Whether or not it's possible isn't the only defining factor that goes into development. Keep in mind that the quality of an emulator is very much connected to it's ability to create TAS, Savestate, use RAMWatch, and so on, all of which would not be possible if the ROM was converted to a .EXE file. With this in mind, developers haven't been interested in creating such a thing, which is the very reason why it isn't "possible" with the knowledge that the community is likely to have.

Answer 4

Compiling the instructions of an arbitrary processor (e.g. a 6502) into code that will run on a modern PC should be pretty easy. After all, it's not far different from what's done by any just-in-time compiler for a language that's distributed as bytecode (e.g. Java, .NET, and so on) and simpler than a JIT compiler for a language that needs non-trivial parsing (e.g. Javascript). The easy way would be to use an existing code generator (e.g. LLVM or gcc) and just add a very simple front end that read the machine code and generated the appropriate intermediate instructions...

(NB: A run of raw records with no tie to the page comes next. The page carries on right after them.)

-- ==== Sys2Proof/Syntax.lean ====
section
/-! DEFINITION. The instruction set: one constructor per row of spec/opcode_table.json, and the two encoding formats
(30_encoding.md R45 to R48, R52). A symbol is a Unicode scalar value, which is exactly Lean's `Char` (log 20). -/

namespace Sys2Proof

/-- One row of the opcode table each (30_encoding.md R52). -/
inductive Instr where
  /-- START: emit the preamble pulse (40_commands.md R66). -/
  | start
  /-- SEND: emit the pattern's pulses and the frame gap (40_commands.md R67). -/
  | send (pattern : List Char)
  /-- SYM_ONE: the symbol '1' (41_symbols.md R77). -/
  | symOne
  /-- SYM_ZERO: the symbol '0' (41_symbols.md R78). -/
  | symZero
  /-- SYM_SEP: any other symbol (41_symbols.md R79). -/
  | symSep (cp : Char)
  deriving DecidableEq, Repr

/-- The three symbol classes (30_encoding.md R49). -/
inductive SymClass where
  | one
  | zero
  | sep
  deriving DecidableEq, Repr

/-- A pattern as it reaches the host port: 32-bit containers (30_encoding.md R48), or a UTF-8 byte stream (R51). -/
inductive Operand where
  | scalars (ws : List Container)
  | bytes (bs : List Byte)
  deriving DecidableEq, Repr

/-- Format CMD: a 1-bit tag and the operand, which START ignores (30_encoding.md R46, 40_commands.md R62; log 11). -/
structure CmdWord where
  tag : BitVec 1
  operand : Operand
  deriving DecidableEq, Repr

/-- An encoded operation, in one of the two formats (30_encoding.md R45). -/
inductive Code where
  | cmd (c : CmdWord)
  | sym (w : Container)
  deriving DecidableEq, Repr

end Sys2Proof
end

There are three things that make this much more complex than it seems:

• First, you'd need to emulate the hardware other than the CPU, so the graphics system, the audio system, etc. Along with this you'd need to provide a pre-translated version of any firmware that's expected to be present on your target system so that it can be linked in to the code you're compiling.

• Second, you need to identify what parts of the ROM are actually instructions to be executed, and what parts are data (e.g. sprites, audio tracks, game level maps, etc). The data parts need to be handled differently -- ideally, translated into a more easily accessed format (especially multi-byte numbers, either integers or floating point, which could easily be in a format that the host processor doesn't natively understand).

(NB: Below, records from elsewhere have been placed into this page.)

-- ==== Sys2Proof/Machine/Ops.lean ====
section
/-! DEFINITION. The named operations over the state: its elementary updates, the draws of the environment, the two port primitives
(40_commands.md R58, R60), acceptance and return (R62, R64), and the one exception, the pin-write fault (60_exceptions.md R82 to
R86). There is no return from an exception: the block has none (60_exceptions.md R93). -/

namespace Sys2Proof.Machine

/-! ## Elementary updates -/

/-- `emit(e)` (00_scope.md R15). -/
def State.emit (s : State) (e : Event) : State := { s with trace := s.trace ++ [e] }

/-- `pc <- pc + 1` (10_state.md R18). -/
def State.advance (s : State) : State := { s with pc := s.pc + 1 }

/-- One more symbol is consumed (40_commands.md R75). -/
def State.nextSymbol (s : State) : State := { s with symIdx := s.symIdx + 1 }

/-- `pin <- l` (40_commands.md R58). -/
def State.setPin (s : State) (l : Level) : State := { s with pin := l }

/-- One more span of the waveform (10_state.md R21). -/
def State.addSpan (s : State) (x : Span) : State := { s with wave := s.wave ++ [x] }

/-- The host's oldest act is done. -/
def State.popHost (s : State) : State := { s with host := s.host.tail }

/-- Bring-up goes on, constructs the block, or halts (70_reset_and_hazards.md R112, R113). -/
def State.setSystem (s : State) (x : System) : State := { s with system := x }

/-- The oldest answer of the pin port is used. -/
def State.popAnswer (s : State) : State := { s with answers := s.answers.tail }

/-- The oldest slack is used. -/
def State.popSlack (s : State) : State := { s with slacks := s.slacks.tail }

/-- One more free value is used. -/
def State.countDraw (s : State) : State := { s with draws := s.draws + 1 }

/-- `mode <- IDLE; cmd <- NONE; pc <- 0; P <- []` (40_commands.md R64), and no symbol is consumed. -/
def State.toIdle (s : State) : State :=
  { s with mode := .idle, cmd := .none, pc := 0, pattern := [], symIdx := 0 }

/-- `Accept(c)`: one indivisible transition, without event (40_commands.md R62). -/
def State.accept (s : State) (c : Cmd) (p : List Char) : State :=
  { s with mode := .transmitting, cmd := c, pc := 0, pattern := p, symIdx := 0, host := s.host.tail }

/-! ## The draws of the environment -/

/-- `PinResult()` and `PinLevelAfterFault()` together: OK when the pin is infallible, else the port's next answer, else a free
value (40_commands.md R58, 60_exceptions.md R82, R83; log 5). -/
def State.pinAnswer (s : State) : PinAnswer :=
  if s.cfg.pinFallible then
    match s.answers with
    | a :: _ => a
    | [] => Config.freePinAnswer s.draws
  else .ok

/-- The state after that draw. -/
def State.afterPinAnswer (s : State) : State :=
  if s.cfg.pinFallible then
    match s.answers with
    | _ :: _ => s.popAnswer
    | [] => s.countDraw
  else s

/-- A slack held within the bound `MAX_SLACK_US`, where there is one (70_reset_and_hazards.md R114). -/
def boundSlack : Option Nat → Nat → Nat
  | none, x => x
  | some m, x => min x m

/-- How much longer than asked the next wait lasts: the next slack, else a free value, within the bound (70_reset_and_hazards.md
R114; log 6). -/
def State.slack (s : State) : Nat :=
  boundSlack s.cfg.maxSlack
    (match s.slacks with
      | x :: _ => x
      | [] => Config.freeSlack s.draws)

/-- The state after that draw. -/
def State.afterSlack (s : State) : State :=
  match s.slacks with
  | _ :: _ => s.popSlack
  | [] => s.countDraw

/-! ## The ports -/

/-- `PinWrite(l)` (40_commands.md R58): the write is issued whatever the level of the pin (20_memory.md R36). -/
def State.pinWrite (s : State) (l : Level) : Result × State :=
  match s.pinAnswer with
  | .ok => (.ok, (s.afterPinAnswer.emit (.W l .ok)).setPin l)
  | .err x => (.err, (s.afterPinAnswer.emit (.W l .err)).setPin x)

/-- `Wait_us(n)` (40_commands.md R60): the event, and the span of the waveform at the level the pin has, which really lasts at least
n (70_reset_and_hazards.md R114). -/
def State.waitUs (s : State) (n : Micros) : State :=
  (s.afterSlack.emit (.D n)).addSpan (.wait s.pin n (n.toNat + s.slack))

/-! ## Return and exception -/

/-- The return of a command with result r (40_commands.md R64). -/
def State.endCommand (s : State) (r : Result) : State := (s.emit (.R r)).toIdle

/-- The information of a pin-write fault: the requested level and the step index (60_exceptions.md R82). -/
structure PinWriteFault where
  level : Level
  step : Nat
  deriving DecidableEq, Repr

/-- `raise PinWriteFault(info)`: TAKING THE EXCEPTION. No state is saved and nothing is vectored (60_exceptions.md R92). SUPPRESS
goes on with the next step (R84); PROPAGATE ends the command with R(ERR) (R85). The information stays readable in the trace
(log 21). -/
def State.raisePinFault (s : State) (_info : PinWriteFault) : State :=
  match statusOnPinFault s.cfg.faultPolicy with
  | none => s.advance
  | some r => s.endCommand r

/-- One step of a step list (40_commands.md R64). -/
def State.takeStep (s : State) : Step → State
  | .W l =>
    match s.pinWrite l with
    | (.ok, t) => t.advance
    | (.err, t) => t.raisePinFault ⟨l, s.pc⟩
  | .D n => (s.waitUs n).advance

/-- The step at the sequencer position, from a list that begins at step index `base`: none where the list has no such step. -/
def State.stepFrom (s : State) (base : Nat) (steps : List Step) : Option State :=
  if base ≤ s.pc then
    match steps[s.pc - base]? with
    | some st => some (s.takeStep st)
    | none => none
  else none

/-- A position that no step list has stops the machine by name (log 14). -/
def outcomeOf : Option State → Outcome
  | some t => .next t
  | none => .fault .sequencerLost

/-- The rest of a command's step list that begins at `base`: its next step, or the return after its last one (40_commands.md
R64). -/
def State.stepOrReturn (s : State) (base : Nat) (steps : List Step) : Outcome :=
  if s.pc = base + steps.length then .next (s.endCommand statusOnReturn)
  else outcomeOf (s.stepFrom base steps)

/-- The next step of the current data symbol; its last step consumes the symbol (40_commands.md R63, R75). Symbols run inside SEND
only (log 15). -/
def State.symbolStep (s : State) (c : SymClass) : Outcome :=
  if s.sending then
    match s.stepFrom s.symBase (symSteps s.cfg c) with
    | some t =>
      if s.pc + 1 = s.symBase + (symSteps s.cfg c).length then .next t.nextSymbol else .next t
    | none => .fault .sequencerLost
  else .refused .symbolOutsideSend

end Sys2Proof.Machine
end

• Third, and possibly more interestingly, all of this may in fact be somewhat less legal than just using interpreted emulation. Many software and hardware vendors have granted permission to allow their code (either firmware or games) to be used in emulators, as long as they remain unchanged (e.g. I know that this is the situation with the ROMs for the Sinclair ZX Spectrum, which have been released under terms like these by their current copyright holder, Amstrad PLC). But recompiling it for a new system does change it. Even when copyright permission hasn't been granted, there are a variety of exceptions to copyright that allow minimal copying to be performed (e.g. copying the contents of a cartridge ROM onto disk for easier access) if that's necessary to make it work -- but recompiling isn't necessary, so even where there's no explicit licence grant available it may be less legal to recompile for a new architecture than just to emulate the old one. (I'm not a lawyer, so take this with a very large pinch of salt, but I have spent a reasonable amount of time learning about copyright law, and I'm pretty confident this position)

Answer 5

Not quite a complete answer; however, many emulators of the consoles like playstation and alike do in some sense the same you are asking about.

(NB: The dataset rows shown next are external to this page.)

-- ==== Sys2Proof/Laws/State.lean ====
section
/-! SUPPORT. One lemma per field per update of State: each true by rfl. -/

namespace Sys2Proof.Machine

/-! ### State.emit -/

@[simp] theorem emit_system (s : State) (e : Event) : (s.emit e).system = s.system := rfl
@[simp] theorem emit_cfg (s : State) (e : Event) : (s.emit e).cfg = s.cfg := rfl
@[simp] theorem emit_mode (s : State) (e : Event) : (s.emit e).mode = s.mode := rfl
@[simp] theorem emit_cmd (s : State) (e : Event) : (s.emit e).cmd = s.cmd := rfl
@[simp] theorem emit_pc (s : State) (e : Event) : (s.emit e).pc = s.pc := rfl
@[simp] theorem emit_pattern (s : State) (e : Event) : (s.emit e).pattern = s.pattern := rfl
@[simp] theorem emit_symIdx (s : State) (e : Event) : (s.emit e).symIdx = s.symIdx := rfl
@[simp] theorem emit_pin (s : State) (e : Event) : (s.emit e).pin = s.pin := rfl
@[simp] theorem emit_trace (s : State) (e : Event) : (s.emit e).trace = s.trace ++ [e] := rfl
@[simp] theorem emit_wave (s : State) (e : Event) : (s.emit e).wave = s.wave := rfl
@[simp] theorem emit_host (s : State) (e : Event) : (s.emit e).host = s.host := rfl
@[simp] theorem emit_answers (s : State) (e : Event) : (s.emit e).answers = s.answers := rfl
@[simp] theorem emit_slacks (s : State) (e : Event) : (s.emit e).slacks = s.slacks := rfl
@[simp] theorem emit_draws (s : State) (e : Event) : (s.emit e).draws = s.draws := rfl

/-! ### State.advance -/

@[simp] theorem advance_system (s : State) : (s.advance).system = s.system := rfl
@[simp] theorem advance_cfg (s : State) : (s.advance).cfg = s.cfg := rfl
@[simp] theorem advance_mode (s : State) : (s.advance).mode = s.mode := rfl
@[simp] theorem advance_cmd (s : State) : (s.advance).cmd = s.cmd := rfl
@[simp] theorem advance_pc (s : State) : (s.advance).pc = s.pc + 1 := rfl
@[simp] theorem advance_pattern (s : State) : (s.advance).pattern = s.pattern := rfl
@[simp] theorem advance_symIdx (s : State) : (s.advance).symIdx = s.symIdx := rfl
@[simp] theorem advance_pin (s : State) : (s.advance).pin = s.pin := rfl
@[simp] theorem advance_trace (s : State) : (s.advance).trace = s.trace := rfl
@[simp] theorem advance_wave (s : State) : (s.advance).wave = s.wave := rfl
@[simp] theorem advance_host (s : State) : (s.advance).host = s.host := rfl
@[simp] theorem advance_answers (s : State) : (s.advance).answers = s.answers := rfl
@[simp] theorem advance_slacks (s : State) : (s.advance).slacks = s.slacks := rfl
@[simp] theorem advance_draws (s : State) : (s.advance).draws = s.draws := rfl

/-! ### State.nextSymbol -/

@[simp] theorem nextSymbol_system (s : State) : (s.nextSymbol).system = s.system := rfl
@[simp] theorem nextSymbol_cfg (s : State) : (s.nextSymbol).cfg = s.cfg := rfl
@[simp] theorem nextSymbol_mode (s : State) : (s.nextSymbol).mode = s.mode := rfl
@[simp] theorem nextSymbol_cmd (s : State) : (s.nextSymbol).cmd = s.cmd := rfl
@[simp] theorem nextSymbol_pc (s : State) : (s.nextSymbol).pc = s.pc := rfl
@[simp] theorem nextSymbol_pattern (s : State) : (s.nextSymbol).pattern = s.pattern := rfl
@[simp] theorem nextSymbol_symIdx (s : State) : (s.nextSymbol).symIdx = s.symIdx + 1 := rfl
@[simp] theorem nextSymbol_pin (s : State) : (s.nextSymbol).pin = s.pin := rfl
@[simp] theorem nextSymbol_trace (s : State) : (s.nextSymbol).trace = s.trace := rfl
@[simp] theorem nextSymbol_wave (s : State) : (s.nextSymbol).wave = s.wave := rfl
@[simp] theorem nextSymbol_host (s : State) : (s.nextSymbol).host = s.host := rfl
@[simp] theorem nextSymbol_answers (s : State) : (s.nextSymbol).answers = s.answers := rfl
@[simp] theorem nextSymbol_slacks (s : State) : (s.nextSymbol).slacks = s.slacks := rfl
@[simp] theorem nextSymbol_draws (s : State) : (s.nextSymbol).draws = s.draws := rfl

/-! ### State.setPin -/

@[simp] theorem setPin_system (s : State) (l : Level) : (s.setPin l).system = s.system := rfl
@[simp] theorem setPin_cfg (s : State) (l : Level) : (s.setPin l).cfg = s.cfg := rfl
@[simp] theorem setPin_mode (s : State) (l : Level) : (s.setPin l).mode = s.mode := rfl
@[simp] theorem setPin_cmd (s : State) (l : Level) : (s.setPin l).cmd = s.cmd := rfl
@[simp] theorem setPin_pc (s : State) (l : Level) : (s.setPin l).pc = s.pc := rfl
@[simp] theorem setPin_pattern (s : State) (l : Level) : (s.setPin l).pattern = s.pattern := rfl
@[simp] theorem setPin_symIdx (s : State) (l : Level) : (s.setPin l).symIdx = s.symIdx := rfl
@[simp] theorem setPin_pin (s : State) (l : Level) : (s.setPin l).pin = l := rfl
@[simp] theorem setPin_trace (s : State) (l : Level) : (s.setPin l).trace = s.trace := rfl
@[simp] theorem setPin_wave (s : State) (l : Level) : (s.setPin l).wave = s.wave := rfl
@[simp] theorem setPin_host (s : State) (l : Level) : (s.setPin l).host = s.host := rfl
@[simp] theorem setPin_answers (s : State) (l : Level) : (s.setPin l).answers = s.answers := rfl
@[simp] theorem setPin_slacks (s : State) (l : Level) : (s.setPin l).slacks = s.slacks := rfl
@[simp] theorem setPin_draws (s : State) (l : Level) : (s.setPin l).draws = s.draws := rfl

/-! ### State.addSpan -/

@[simp] theorem addSpan_system (s : State) (x : Span) : (s.addSpan x).system = s.system := rfl
@[simp] theorem addSpan_cfg (s : State) (x : Span) : (s.addSpan x).cfg = s.cfg := rfl
@[simp] theorem addSpan_mode (s : State) (x : Span) : (s.addSpan x).mode = s.mode := rfl
@[simp] theorem addSpan_cmd (s : State) (x : Span) : (s.addSpan x).cmd = s.cmd := rfl
@[simp] theorem addSpan_pc (s : State) (x : Span) : (s.addSpan x).pc = s.pc := rfl
@[simp] theorem addSpan_pattern (s : State) (x : Span) : (s.addSpan x).pattern = s.pattern := rfl
@[simp] theorem addSpan_symIdx (s : State) (x : Span) : (s.addSpan x).symIdx = s.symIdx := rfl
@[simp] theorem addSpan_pin (s : State) (x : Span) : (s.addSpan x).pin = s.pin := rfl
@[simp] theorem addSpan_trace (s : State) (x : Span) : (s.addSpan x).trace = s.trace := rfl
@[simp] theorem addSpan_wave (s : State) (x : Span) : (s.addSpan x).wave = s.wave ++ [x] := rfl
@[simp] theorem addSpan_host (s : State) (x : Span) : (s.addSpan x).host = s.host := rfl
@[simp] theorem addSpan_answers (s : State) (x : Span) : (s.addSpan x).answers = s.answers := rfl
@[simp] theorem addSpan_slacks (s : State) (x : Span) : (s.addSpan x).slacks = s.slacks := rfl
@[simp] theorem addSpan_draws (s : State) (x : Span) : (s.addSpan x).draws = s.draws := rfl

/-! ### State.popHost -/

@[simp] theorem popHost_system (s : State) : (s.popHost).system = s.system := rfl
@[simp] theorem popHost_cfg (s : State) : (s.popHost).cfg = s.cfg := rfl
@[simp] theorem popHost_mode (s : State) : (s.popHost).mode = s.mode := rfl
@[simp] theorem popHost_cmd (s : State) : (s.popHost).cmd = s.cmd := rfl
@[simp] theorem popHost_pc (s : State) : (s.popHost).pc = s.pc := rfl
@[simp] theorem popHost_pattern (s : State) : (s.popHost).pattern = s.pattern := rfl
@[simp] theorem popHost_symIdx (s : State) : (s.popHost).symIdx = s.symIdx := rfl
@[simp] theorem popHost_pin (s : State) : (s.popHost).pin = s.pin := rfl
@[simp] theorem popHost_trace (s : State) : (s.popHost).trace = s.trace := rfl
@[simp] theorem popHost_wave (s : State) : (s.popHost).wave = s.wave := rfl
@[simp] theorem popHost_host (s : State) : (s.popHost).host = s.host.tail := rfl
@[simp] theorem popHost_answers (s : State) : (s.popHost).answers = s.answers := rfl
@[simp] theorem popHost_slacks (s : State) : (s.popHost).slacks = s.slacks := rfl
@[simp] theorem popHost_draws (s : State) : (s.popHost).draws = s.draws := rfl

Instead of precisely executing the code and precisely emulating the hardware, some typical code pieces (mostly connected with 3D transformations and rendering) are recognized as a whole and the end result is just inserted in the machine state or rendered using host 3D capabilities. The reason in doing so is probably lack of detailed hardware information and the speed of host CPU being not enough to emulate everything precilesy.